Give the total number of lines in the data below that include "lean", and nothing else.
━━━ Records for this task ━━━
-- ==== Sys2Proof/Laws/FramePower.lean ====
section
/-! SUPPORT. The frames of the operations and commands of Power (Laws/Frame.lean). -/

namespace Sys2Proof.Machine

set_option linter.all false
set_option Elab.async false

open Sys2Proof

theorem execAlertPinAssert_frame {s₁ : State} (pin : AlertPin) (widthPs : Nat) :
    ∃ s₂, execAlertPinAssert pin widthPs s₁ = .next s₂ ∧ changesOnly [.free, .out, .log, .host, .power] s₁ s₂ := by
  have hK : changesOnly [.free, .out, .log, .host, .power] s₁ s₁ := changesOnly_refl
  have hL : ([.free, .out, .log, .host, .power] : List Block) ⊆ [.free, .out, .log, .host, .power] := List.Subset.refl _
  refine ⟨_, rfl, ?_⟩
  repeat' (first
    | with_reducible exact hK
    | with_reducible assumption
    | with_reducible exact List.Subset.trans (by decide) hL
    | with_reducible apply drawNext_frame
    | with_reducible apply assertClamp_frame
    | with_reducible refine changesOnly_ite ?_ ?_
    | split
    | fail_if_no_progress with_reducible refine changesOnly_free ?_ (List.Subset.trans (by decide) hL)
    | fail_if_no_progress with_reducible refine changesOnly_out ?_ (List.Subset.trans (by decide) hL)
    | fail_if_no_progress with_reducible refine changesOnly_log ?_ (List.Subset.trans (by decide) hL)
    | fail_if_no_progress with_reducible refine changesOnly_host ?_ (List.Subset.trans (by decide) hL)
    | fail_if_no_progress with_reducible refine changesOnly_power ?_ (List.Subset.trans (by decide) hL)
    | fail_if_no_progress with_reducible refine changesOnly_lit ?_ ?_ ?_ ?_ ?_ ?_ ?_ ?_ ?_ ?_ ?_ ?_ ?_ ?_ ?_ ?_ ?_ ?_ ?_ ?_ ?_ ?_ ?_ ?_ ?_ ?_ ?_ ?_ ?_ ?_
    | with_reducible exact .inl rfl
    | exact .inr (hL (by decide)))

theorem execAlertPinClear_frame {s₁ : State} (pin : AlertPin) :
    ∃ s₂, execAlertPinClear pin s₁ = .next s₂ ∧ changesOnly [.power] s₁ s₂ := by
  have hK : changesOnly [.power] s₁ s₁ := changesOnly_refl
  have hL : ([.power] : List Block) ⊆ [.power] := List.Subset.refl _
  refine ⟨_, rfl, ?_⟩
  repeat' (first
    | with_reducible exact hK
    | with_reducible assumption
    | with_reducible exact List.Subset.trans (by decide) hL
    | with_reducible apply dropSource_frame
    | with_reducible refine changesOnly_ite ?_ ?_
    | split
    | fail_if_no_progress with_reducible refine changesOnly_power ?_ (List.Subset.trans (by decide) hL)
    | fail_if_no_progress with_reducible refine changesOnly_lit ?_ ?_ ?_ ?_ ?_ ?_ ?_ ?_ ?_ ?_ ?_ ?_ ?_ ?_ ?_ ?_ ?_ ?_ ?_ ?_ ?_ ?_ ?_ ?_ ?_ ?_ ?_ ?_ ?_ ?_
    | with_reducible exact .inl rfl
    | exact .inr (hL (by decide)))

theorem releaseClamp_frame {L : List Block} {s₀ s₁ : State} (measuredW : Nat) (hK : changesOnly L s₀ s₁)
    (hL : [.out, .log, .host, .power] ⊆ L) : changesOnly L s₀ (releaseClamp measuredW s₁) := by
  unfold releaseClamp
  repeat' (first
    | with_reducible exact hK
    | with_reducible assumption
    | with_reducible exact List.Subset.trans (by decide) hL
    | with_reducible apply reportPower_frame
    | with_reducible refine changesOnly_ite ?_ ?_
    | split
    | fail_if_no_progress with_reducible refine changesOnly_out ?_ (List.Subset.trans (by decide) hL)
    | fail_if_no_progress with_reducible refine changesOnly_log ?_ (List.Subset.trans (by decide) hL)
    | fail_if_no_progress with_reducible refine changesOnly_host ?_ (List.Subset.trans (by decide) hL)
    | fail_if_no_progress with_reducible refine changesOnly_power ?_ (List.Subset.trans (by decide) hL)
    | fail_if_no_progress with_reducible refine changesOnly_lit ?_ ?_ ?_ ?_ ?_ ?_ ?_ ?_ ?_ ?_ ?_ ?_ ?_ ?_ ?_ ?_ ?_ ?_ ?_ ?_ ?_ ?_ ?_ ?_ ?_ ?_ ?_ ?_ ?_ ?_
    | with_reducible exact .inl rfl
    | exact .inr (hL (by decide)))

theorem execClampRelease_frame {s₁ : State} (measuredW : Nat) :
    ∃ s₂, execClampRelease measuredW s₁ = .next s₂ ∧ changesOnly [.out, .log, .host, .power] s₁ s₂ := by
  have hK : changesOnly [.out, .log, .host, .power] s₁ s₁ := changesOnly_refl
  have hL : ([.out, .log, .host, .power] : List Block) ⊆ [.out, .log, .host, .power] := List.Subset.refl _
  refine ⟨_, rfl, ?_⟩
  repeat' (first
    | with_reducible exact hK
    | with_reducible assumption
    | with_reducible exact List.Subset.trans (by decide) hL
    | with_reducible refine when'_frame _ ?_ (fun _ _ => ?_)
    | with_reducible apply releaseClamp_frame)

theorem loseZone_frame {L : List Block} {s₀ s₁ : State} (z : ZoneId) (hK : changesOnly L s₀ s₁)
    (hL : [.out, .start, .log, .host, .ctx, .sec, .loader, .installed, .tiles, .mem, .power, .ports, .coll] ⊆ L) : changesOnly L s₀ (loseZone z s₁) := by
  unfold loseZone
  repeat' (first
    | with_reducible exact hK
    | with_reducible assumption
    | with_reducible exact List.Subset.trans (by decide) hL
    | with_reducible refine foldl_frame ?_ (fun _ _ _ => ?_)
    | with_reducible refine foldl_fst_frame ?_ (fun _ _ _ => ?_)
    | with_reducible apply mapPorts_frame
    | with_reducible apply mapTiles_frame
    | with_reducible apply report_frame
    | with_reducible apply assertClamp_frame
    | with_reducible apply completeCmd_frame
    | with_reducible apply abortColls_frame
    | with_reducible apply loseTileSram_frame
    | with_reducible apply loseDeckSram_frame
    | with_reducible apply destroyAll_frame
    | with_reducible refine changesOnly_ite ?_ ?_
    | split
    | fail_if_no_progress with_reducible refine changesOnly_out ?_ (List.Subset.trans (by decide) hL)
    | fail_if_no_progress with_reducible refine changesOnly_start ?_ (List.Subset.trans (by decide) hL)
    | fail_if_no_progress with_reducible refine changesOnly_log ?_ (List.Subset.trans (by decide) hL)
    | fail_if_no_progress with_reducible refine changesOnly_host ?_ (List.Subset.trans (by decide) hL)
    | fail_if_no_progress with_reducible refine changesOnly_ctx ?_ (List.Subset.trans (by decide) hL)
    | fail_if_no_progress with_reducible refine changesOnly_sec ?_ (List.Subset.trans (by decide) hL)
    | fail_if_no_progress with_reducible refine changesOnly_loader ?_ (List.Subset.trans (by decide) hL)
    | fail_if_no_progress with_reducible refine changesOnly_installed ?_ (List.Subset.trans (by decide) hL)
    | fail_if_no_progress with_reducible refine changesOnly_tiles ?_ (List.Subset.trans (by decide) hL)
    | fail_if_no_progress with_reducible refine changesOnly_mem ?_ (List.Subset.trans (by decide) hL)
    | fail_if_no_progress with_reducible refine changesOnly_power ?_ (List.Subset.trans (by decide) hL)
    | fail_if_no_progress with_reducible refine changesOnly_ports ?_ (List.Subset.trans (by decide) hL)
    | fail_if_no_progress with_reducible refine changesOnly_coll ?_ (List.Subset.trans (by decide) hL)
    | fail_if_no_progress with_reducible refine changesOnly_lit ?_ ?_ ?_ ?_ ?_ ?_ ?_ ?_ ?_ ?_ ?_ ?_ ?_ ?_ ?_ ?_ ?_ ?_ ?_ ?_ ?_ ?_ ?_ ?_ ?_ ?_ ?_ ?_ ?_ ?_
    | with_reducible exact .inl rfl
    | exact .inr (hL (by decide)))

theorem execDeckZoneLoss_frame {s₁ : State} (z : ZoneId) :
    ∃ s₂, execDeckZoneLoss z s₁ = .next s₂ ∧ changesOnly [.out, .start, .log, .host, .ctx, .sec, .loader, .installed, .tiles, .mem, .power, .ports, .coll] s₁ s₂ := by
  have hK : changesOnly [.out, .start, .log, .host, .ctx, .sec, .loader, .installed, .tiles, .mem, .power, .ports, .coll] s₁ s₁ := changesOnly_refl
  have hL : ([.out, .start, .log, .host, .ctx, .sec, .loader, .installed, .tiles, .mem, .power, .ports, .coll] : List Block) ⊆ [.out, .start, .log, .host, .ctx, .sec, .loader, .installed, .tiles, .mem, .power, .ports, .coll] := List.Subset.refl _
  refine ⟨_, rfl, ?_⟩
  repeat' (first
    | with_reducible exact hK
    | with_reducible assumption
    | with_reducible exact List.Subset.trans (by decide) hL
    | with_reducible refine when'_frame _ ?_ (fun _ _ => ?_)
    | with_reducible apply loseZone_frame)

theorem execDieSupplyTrip_frame {s₁ : State} (d : DieId) :
    ∃ s₂, execDieSupplyTrip d s₁ = .next s₂ ∧ changesOnly [.out, .log, .host, .dies, .power] s₁ s₂ := by
  have hK : changesOnly [.out, .log, .host, .dies, .power] s₁ s₁ := changesOnly_refl
  have hL : ([.out, .log, .host, .dies, .power] : List Block) ⊆ [.out, .log, .host, .dies, .power] := List.Subset.refl _
  refine ⟨_, rfl, ?_⟩
  repeat' (first
    | with_reducible exact hK
    | with_reducible assumption
    | with_reducible exact List.Subset.trans (by decide) hL
    | with_reducible refine when'_frame _ ?_ (fun _ _ => ?_)
    | with_reducible apply modDie_frame
    | with_reducible apply report_frame
    | with_reducible apply assertClamp_frame)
━━━
» **Answer for this exercise**
2